Leacht cuimhne, Eochaill, Co. Galway
Co. Galway |
Holy Sites & Wells
In a field near Eochaill in County Galway, a squat stone pier rises just under two and a half metres from the ground, topped with a cross inscribed with the letters IHS, a Christogram derived from the Greek name for Jesus and long used as a devotional symbol in Catholic memorial art.
It is not a church monument, not a grave marker in any conventional sense, but a leacht cuimhne, a type of commemorative structure rooted in Irish tradition, somewhere between a wayside memorial and a standing monument, built to keep particular names in local memory.

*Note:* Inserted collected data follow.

-- ==== Sys2Proof/Machine/Matrix.lean ====
section
/-! DEFINITION. The matrix engine (05_matrix_engine.md): the MMA command and its checks (R107 to R119, R131, R132), the current of the array
(R122 to R126), and the Assay's selection and check (R176 to R178). -/

namespace Sys2Proof.Machine

open Sys2Proof

/-! ### The fields of an MMA (Table 5-2) -/

def mmaBegin (w : CmdWord) : Bool := bitAt w.toNat 8
def mmaEnd (w : CmdWord) : Bool := bitAt w.toNat 9
def mmaPair (w : CmdWord) : Bool := bitAt w.toNat 10
def mmaTrans (w : CmdWord) : Bool := bitAt w.toNat 11
def mmaGather (w : CmdWord) : Bool := bitAt w.toNat 12
def mmaSkip (w : CmdWord) : Bool := bitAt w.toNat 13
def mmaSpx (w : CmdWord) : Bool := bitAt w.toNat 14
def mmaShape (w : CmdWord) : Nat := cw w 24 4
def mmaSub (w : CmdWord) : Nat := cw w 28 2
def mmaKind (w : CmdWord) : Nat := cw w 30 1
def mmaFmtA (w : CmdWord) : Nat := cw w 32 4
def mmaFmtB (w : CmdWord) : Nat := cw w 36 4
def mmaSlot (w : CmdWord) : Nat := cw w 40 4
def mmaGroup (w : CmdWord) : Nat := cw w 44 3
/-- Address field of the operands in bytes 8 to 23. -/
def mmaAddr (w : CmdWord) (byte : Nat) : Nat := cw w (8 * byte) 16
def mmaCols (w : CmdWord) : Nat := cw w 192 32
def mmaRows (w : CmdWord) : Nat := cw w 224 32

/-- Classes of operand formats (R108): 0 FP8, 1 16-bit, 2 MX, 3 not allowed. -/
def fmtClass (a b : Nat) : Nat :=
  if a ≤ 1 && b ≤ 1 then 0 else if (a = 5 && b = 5) || (a = 6 && b = 6) then 1 else if isMX a && isMX b then 2 else 3

/-- M, N and K of a shape code (Table 5-4). -/
def shapeM (s : Nat) : Nat := if s = 2 || s = 3 then 16 else if s = 4 then 8 else 32
def shapeN (s : Nat) : Nat := if s = 3 then 16 else 32
def shapeK (s : Nat) : Nat := if s = 1 then 16 else if s = 5 || s = 7 then 64 else if s = 6 then 128 else 32

/-- Formats that a shape lists in Table 5-4. -/
def shapeFmtOk (s cls : Nat) (gather : Bool) : Bool :=
  if s = 0 then (if gather then cls ≤ 1 else cls ≤ 2) else if s ≤ 4 then cls ≤ 1 else if s ≤ 6 then cls = 0 else if s = 7 then cls = 2 else false

/-- Bytes of an A row. -/
def rowBytesA (w : CmdWord) : Nat := spanOf (mmaFmtA w) (shapeK (mmaShape w))

/-- Bytes of the stored tile (Table 5-5). -/
def tileBytes (w : CmdWord) : Nat := spanOf (mmaFmtB w) ((if mmaShape w = 1 then 16 else if mmaShape w = 7 then 64 else 32) * 32)

/-- The tile's metadata is read: sparse shapes, or an expanded transposed read. -/
def usesMeta (w : CmdWord) : Bool := mmaShape w = 5 || mmaShape w = 6 || mmaSpx w

/-- The stored form is 2:4; otherwise 1:4. -/
def isTwoFour (w : CmdWord) : Bool := if mmaSpx w then mmaKind w = 0 else mmaShape w = 5

/-- The fields that an MMA may use. -/
def mmaFields (w : CmdWord) : List (Nat × Nat) :=
  baseFields ++ [(8, 7), (24, 6), (32, 15), (96, 16), (192, 64)]
    ++ (if mmaSpx w then [(30, 1)] else []) ++ (if mmaGather w then [(160, 16)] else [(64, 32)]) ++ (if usesMeta w then [(112, 16)] else [])
    ++ (if fmtClass (mmaFmtA w) (mmaFmtB w) = 2 then [(128, 32)] else []) ++ (if mmaSkip w then [(176, 16)] else [])

/-- Address fields whose bits [15:14] are reserved. -/
def mmaAddrFields : List Nat := [8, 12, 14, 16, 18, 20, 22]

/-- Row addresses of A, bytes. -/
def Package.rowsA (p : Package) (c k : Nat) (w : CmdWord) : List Nat :=
  let m := shapeM (mmaShape w)
  if mmaGather w then (unpackCodes 16 32 (p.opRead c k (16 * mmaAddr w 20) 64)).take m |>.map (16 * ·)
  else (List.range m).map (fun i => 16 * (mmaAddr w 8 + i * mmaAddr w 10))

/-- Metadata word of column n. -/
def Package.metaWord (p : Package) (c k : Nat) (w : CmdWord) (n : Nat) : Nat := leNat (p.opRead c k (16 * mmaAddr w 14 + 8 * n) 8)

/-- First index below second in every group of every column (R117). -/
def Package.metaOk (p : Package) (c k : Nat) (w : CmdWord) : Bool :=
  (List.range 32).all (fun n => (List.range 16).all (fun g =>
    let v := p.metaWord c k w n
    decide (bitsOf v (4 * g) 2 < bitsOf v (4 * g + 2) 2)))

/-- The checks of an MMA in the order of their causes; 0 when it passes. Shapes and formats of absent features are reserved (R348). -/
def Package.mmaCheck (p : Package) (c k : Nat) (w : CmdWord) : Nat :=
  let s := mmaShape w
  let cls := fmtClass (mmaFmtA w) (mmaFmtB w)
  let two := isTwoFour w
  let sparse := s = 5 || s = 6 || mmaSpx w
  if 7 < s then 2
  else if cls = 3 then 2
  else if strayBits w (mmaFields w) || mmaAddrFields.any (fun b => mmaAddr w b ≥ 2 ^ 14)
      || (sparse && !p.feature (if two then 3 else 4)) || (cls = 2 && !p.feature 5) then 1
  else if mmaTrans w && cls = 2 then 8
  else if !shapeFmtOk s cls (mmaGather w) || (mmaSpx w && cls ≠ 0) then 2
  else if (mmaPair w && s ≠ 2) || (mmaTrans w && s ≠ 0 && s ≠ 2) || (mmaSpx w && !mmaTrans w) || (mmaGather w && (mmaTrans w || (s ≠ 0 && s ≠ 7)))
      || (s = 2 && 1 < mmaSub w) || (s ≠ 2 && s ≠ 3 && s ≠ 4 && !mmaSpx w && mmaSub w ≠ 0) || (mmaSpx w && two && 1 < mmaSub w) then 5
  else if 2 ^ shapeM s ≤ mmaRows w || 2 ^ shapeN s ≤ mmaCols w then 6
  else
    let rb := rowBytesA w
    let kb := shapeK s / 32
    if mmaAddr w 12 % 4 ≠ 0 || OP_BYTES < 16 * mmaAddr w 12 + tileBytes w
        || (mmaGather w && (mmaAddr w 20 % 4 ≠ 0 || OP_BYTES < 16 * mmaAddr w 20 + 64))
        || (!mmaGather w && mmaAddr w 10 < (rb + 15) / 16)
        || (usesMeta w && (mmaAddr w 14 % 4 ≠ 0 || OP_BYTES < 16 * mmaAddr w 14 + 256))
        || (cls = 2 && (OP_BYTES < 16 * mmaAddr w 16 + shapeM s * kb || OP_BYTES < 16 * mmaAddr w 18 + 32 * kb))
        || (mmaSkip w && OP_BYTES ≤ 16 * mmaAddr w 22)
        || (p.rowsA c k w).any (fun a => OP_BYTES < a + rb) then 3
    else if usesMeta w && two && !p.metaOk c k w then 4
    else 0

/-! ### The product (R98, R111 to R119, R135) -/

/-- Value of an element of an MX block. -/
def mxScaled (scale : Nat) (v : Fp) : Fp :=
  if scale = 0xFF then .nan else match v with
    | .fin n m e => .fin n m (e + (scale : Int) - 127)
    | y => y

/-- A row's elements as values. -/
def Package.rowA (p : Package) (c k : Nat) (w : CmdWord) (m a : Nat) : List Fp :=
  let kk := shapeK (mmaShape w)
  let f := (fmtOf (mmaFmtA w)).getD fmtE4M3
  let es := (unpackCodes (bitsOfCode (mmaFmtA w)) kk (p.opRead c k a (rowBytesA w))).map f.decode
  if isMX (mmaFmtA w) then
    let sc := p.opRead c k (16 * mmaAddr w 16 + m * (kk / 32)) (kk / 32)
    es.mapIdx (fun i v => mxScaled ((listAt 0 sc (i / 32)).toNat) v)
  else es

/-- The stored elements of the tile as values, by 32 × stored row + column. -/
def Package.tileB (p : Package) (c k : Nat) (w : CmdWord) : List Fp :=
  let f := (fmtOf (mmaFmtB w)).getD fmtE4M3
  let b := bitsOfCode (mmaFmtB w)
  let es := (unpackCodes b (tileBytes w * 8 / b) (p.opRead c k (16 * mmaAddr w 12) (tileBytes w))).map f.decode
  if isMX (mmaFmtB w) then
    let sc := p.opRead c k (16 * mmaAddr w 18) (shapeK (mmaShape w))
    es.mapIdx (fun i v => mxScaled ((listAt 0 sc (32 * (i / 32 / 32) + i % 32)).toNat) v)
  else es

/-- K position that stored row j of a column holds, from its metadata. -/
def keptAt (two : Bool) (meta' j : Nat) : Nat :=
  if two then 4 * (j / 2) + bitsOf meta' (4 * (j / 2) + 2 * (j % 2)) 2 else 4 * j + bitsOf meta' (2 * j) 2

/-- The cells of column n: for each product the A element it takes and its B value, in K order, one list per K-step. -/
def Package.columnB (p : Package) (c k : Nat) (w : CmdWord) (tile : List Fp) (n : Nat) : List (List (Nat × Fp)) :=
  let s := mmaShape w
  let at' := fun j col => listAt (.fin false 0 0) tile (32 * j + col)
  if s = 5 || s = 6 then
    let mw := p.metaWord c k w n
    [(List.range 32).map (fun j => (keptAt (s = 5) mw j, at' j n))]
  else if mmaSpx w then
    -- dense row 32·SUB + n of the tile, along its 32 columns
    [(List.range 32).map (fun q =>
      let mw := p.metaWord c k w q
      let d := 32 * mmaSub w + n
      match (List.range 32).find? (fun j => keptAt (mmaKind w = 0) mw j = d) with
      | some j => (q, at' j q)
      | none => (q, .fin false 0 0))]
  else if mmaTrans w then [(List.range 32).map (fun q => (q, at' n q))]
  else if s = 3 then [(List.range 32).map (fun q => (q, at' q (16 * (mmaSub w % 2) + n)))]
  else if s = 7 then [(List.range 32).map (fun q => (q, at' q n)), (List.range 32).map (fun q => (32 + q, at' (32 + q) n))]
  else [(List.range (shapeK s)).map (fun q => (q, at' q n))]

/-- Slot element of output (m, n) of a shape. -/
def outElem (w : CmdWord) (m n : Nat) : Nat :=
  let s := mmaShape w
  let r := if s = 2 then 16 * mmaSub w else if s = 3 then 16 * (mmaSub w / 2) else if s = 4 then 8 * mmaSub w else 0
  let q := if s = 3 then 16 * (mmaSub w % 2) else 0
  32 * (r + m) + q + n

/-- Covered elements of an MMA (R130). -/
def coveredElems (w : CmdWord) : List Nat :=
  (List.range (shapeM (mmaShape w))).flatMap (fun m => (List.range (shapeN (mmaShape w))).map (fun n => outElem w m n))

/-- The skip byte in force, and the output rows that stream. -/
def Package.skipByte (p : Package) (c k : Nat) (w : CmdWord) : Nat :=
  if mmaSkip w then fieldAt (p.opRead c k (16 * mmaAddr w 22) 1) 0 1 % 2 ^ (shapeM (mmaShape w) / 8) else 0
def liveRows (w : CmdWord) (skip : Nat) : List Nat :=
  (List.range (shapeM (mmaShape w))).filter (fun m => bitAt (mmaRows w) m && !bitAt skip (m / 8))
def liveCols (w : CmdWord) : List Nat := (List.range (shapeN (mmaShape w))).filter (fun n => bitAt (mmaCols w) n)

/-- The products of every K-step: per step, per live output, its slot element and its exact products as (A, B) pairs. -/
def Package.mmaSteps (p : Package) (c k : Nat) (w : CmdWord) (skip : Nat) : List (List (Nat × List (Fp × Fp))) :=
  let tile := p.tileB c k w
  let cols := (liveCols w).map (fun n => (n, p.columnB c k w tile n))
  let ras := p.rowsA c k w
  let rows := (liveRows w skip).map (fun m => (m, p.rowA c k w m (listAt 0 ras m)))
  (List.range (if mmaShape w = 7 then 2 else 1)).map (fun i =>
    rows.flatMap (fun r => cols.map (fun q =>
      (outElem w r.1 q.1, (listAt [] q.2 i).map (fun t => (listAt (.fin false 0 0) r.2 t.1, t.2))))))

/-! ### Intervals (R109, R113, R114) -/

/-- Halves of operand SRAM that a byte range touches. -/
def halvesOf (a n : Nat) : List Nat := [a / 0x18000, (a + n - 1) / 0x18000]

/-- A and B share a half. -/
def Package.halfConflict (p : Package) (c k : Nat) (w : CmdWord) : Bool :=
  let b := halvesOf (16 * mmaAddr w 12) (tileBytes w)
  (p.rowsA c k w).any (fun a => (halvesOf a (rowBytesA w)).any b.contains)

/-- Load, full streaming and fixed extra cycles of an MMA. -/
def loadCycles (w : CmdWord) : Nat := if mmaShape w = 1 then 16 else if mmaTrans w then 33 else 32
def streamCycles (w : CmdWord) (wide : Bool) : Nat :=
  (if mmaShape w = 1 then 16 else if mmaShape w = 3 then 32 else shapeM (mmaShape w)) * (if wide then 2 else 1)
def extraCycles (w : CmdWord) (wide : Bool) : Nat :=
  (if mmaShape w = 1 then (if wide then 4 else 2) else 0) + (if mmaGather w then 8 else 0)

/-- Streaming after the skipped blocks, never below the load. -/
def skippedStream (w : CmdWord) (wide : Bool) (blocks : Nat) : Nat :=
  let st := streamCycles w wide
  if blocks = 0 then st else max (min st (loadCycles w)) (st - blocks * 8 * (if wide then 2 else 1))

/-- Interval that an MMA adds with a given number of skipped blocks. The second command of an FP8 pair streams within the interval of the
first; in one half of operand SRAM it adds no load (R114). -/
def mmaInterval (w : CmdWord) (wide conflict second : Bool) (blocks : Nat) : Nat :=
  let st := skippedStream w wide blocks
  if conflict then st + (if second then 0 else loadCycles w) + extraCycles w wide
  else if second && !wide then 0
  else max st (loadCycles w) + extraCycles w wide

/-! ### The array's level (R122 to R126) -/

/-- Relative current of full streaming, hundredths (Table 5-8). -/
def streamCurrent (w : CmdWord) : Nat :=
  let a := mmaFmtA w
  let b := mmaFmtB w
  if mmaShape w = 5 then 94 else if mmaShape w = 6 then 90
  else if a = 2 || a = 3 || b = 2 || b = 3 then 96 else if a = 4 then 82 else if a ≤ 1 then 100 else 94

/-- Current of a command with `cols` live cell-columns, in 1/3,200 of full dense work. -/
def commandCurrent (w : CmdWord) (cols : Nat) : Nat := streamCurrent w * cols + 3 * (32 - cols)

/-- The last 32 work cycles of a list of (cycles, current), newest first. -/
def lastWork : Nat → List (Nat × Nat) → List (Nat × Nat)
  | _, [] => []
  | n, (c, i) :: r => if n ≤ c then [(n, i)] else (c, i) :: lastWork (n - c) r

/-- Trim level: 32 times the mean current of the last 32 work cycles, to nearest, 1 to 32. -/
def trimLevel (recent : List (Nat × Nat)) : Nat :=
  let n := (recent.map (·.1)).sum
  let s := (recent.map (fun e => e.1 * e.2)).sum
  if n = 0 then 1 else max 1 (min 32 ((2 * 32 * s + 3200 * n) / (2 * 3200 * n)))

/-- Trim operations for n cycles at a level count into the cycles and the energy: 125 pJ × ℓ/32 a cycle. -/
def Package.trimRun (p : Package) (c n level : Nat) : Package :=
  let e := (p.clu c).trimRest + n * level * 125
  let p := (p.bump64 (XE_TRIM_CYCLES c) n).bump64 (XE_TRIM_ENERGY c) (e / 32000)
  p.modClu c (fun y => { y with trimRest := e % 32000 })

/-- Show a core's array in `XE_STATUS`. -/
def Package.showArray (p : Package) (c k : Nat) : Package :=
  let co := p.core c k
  (p.setBit (XE_STATUS c) k (0 < co.level)).setBit (XE_STATUS c) (32 + k) (co.array = .up || co.array = .down)

/-- The die's duty cap. -/
def Package.dutyCap (p : Package) (c : Nat) : Nat := p.get (XE_DUTY_CAP_CAP c)

/-- Account the gap of a core up to the clock: trim operations at the level held. -/
def Package.closeGap (p : Package) (c k : Nat) : Package :=
  let co := p.core c k
  if p.clock ≤ co.mark then p
  else
    let n := p.cyclesIn (c / 72) (p.clock - co.mark)
    let p := p.modCore c k (fun co => { co with mark := p.clock })
    if co.array = .idle then p else p.trimRun c n co.level

/-- Run `u` 32nds of a cycle of work from a level while the array ramps up: cycles taken, the level and the cycles of its interval then,
by steps of 8 cycles; `cap` limits what is delivered. -/
def rampRun (cap : Nat) : Nat → Nat → Nat → Nat → Nat × Nat × Nat
  | 0, level, part, u => let r := max 1 (min cap level)
                         ((u + r - 1) / r, level, part)
  | fuel + 1, level, part, u =>
    let r := max 1 (min cap level)
    if 32 ≤ level then ((u + r - 1) / r, 32, 0)
    else
      let room := (8 - part) * r
      if u ≤ room then ((u + r - 1) / r, level, part + (u + r - 1) / r)
      else
        let t := rampRun cap fuel (level + 1) 0 (u - room)
        (8 - part + t.1, t.2)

The pier itself is carefully constructed, mortared and square, measuring 1.2 metres on each side. Three plaques are set into its faces: one on the north-west side, two on the south-east. Together they record Rodger Connelly, his wife Anne Connell, and her son Michl, with dates spanning from 1853 to 1872. That nearly twenty-year range across the three inscriptions suggests the monument was added to over time, each death prompting a new plaque rather than a new structure. The family names, slightly variant in spelling between husband and wife, reflect the fluid orthography common in nineteenth-century Ireland, when names were often written phonetically or anglicised inconsistently from one document to the next. The monument was documented by Tim Robinson, whose meticulous mapping of Connemara and the Aran Islands in the late twentieth century brought many such overlooked structures into the written record.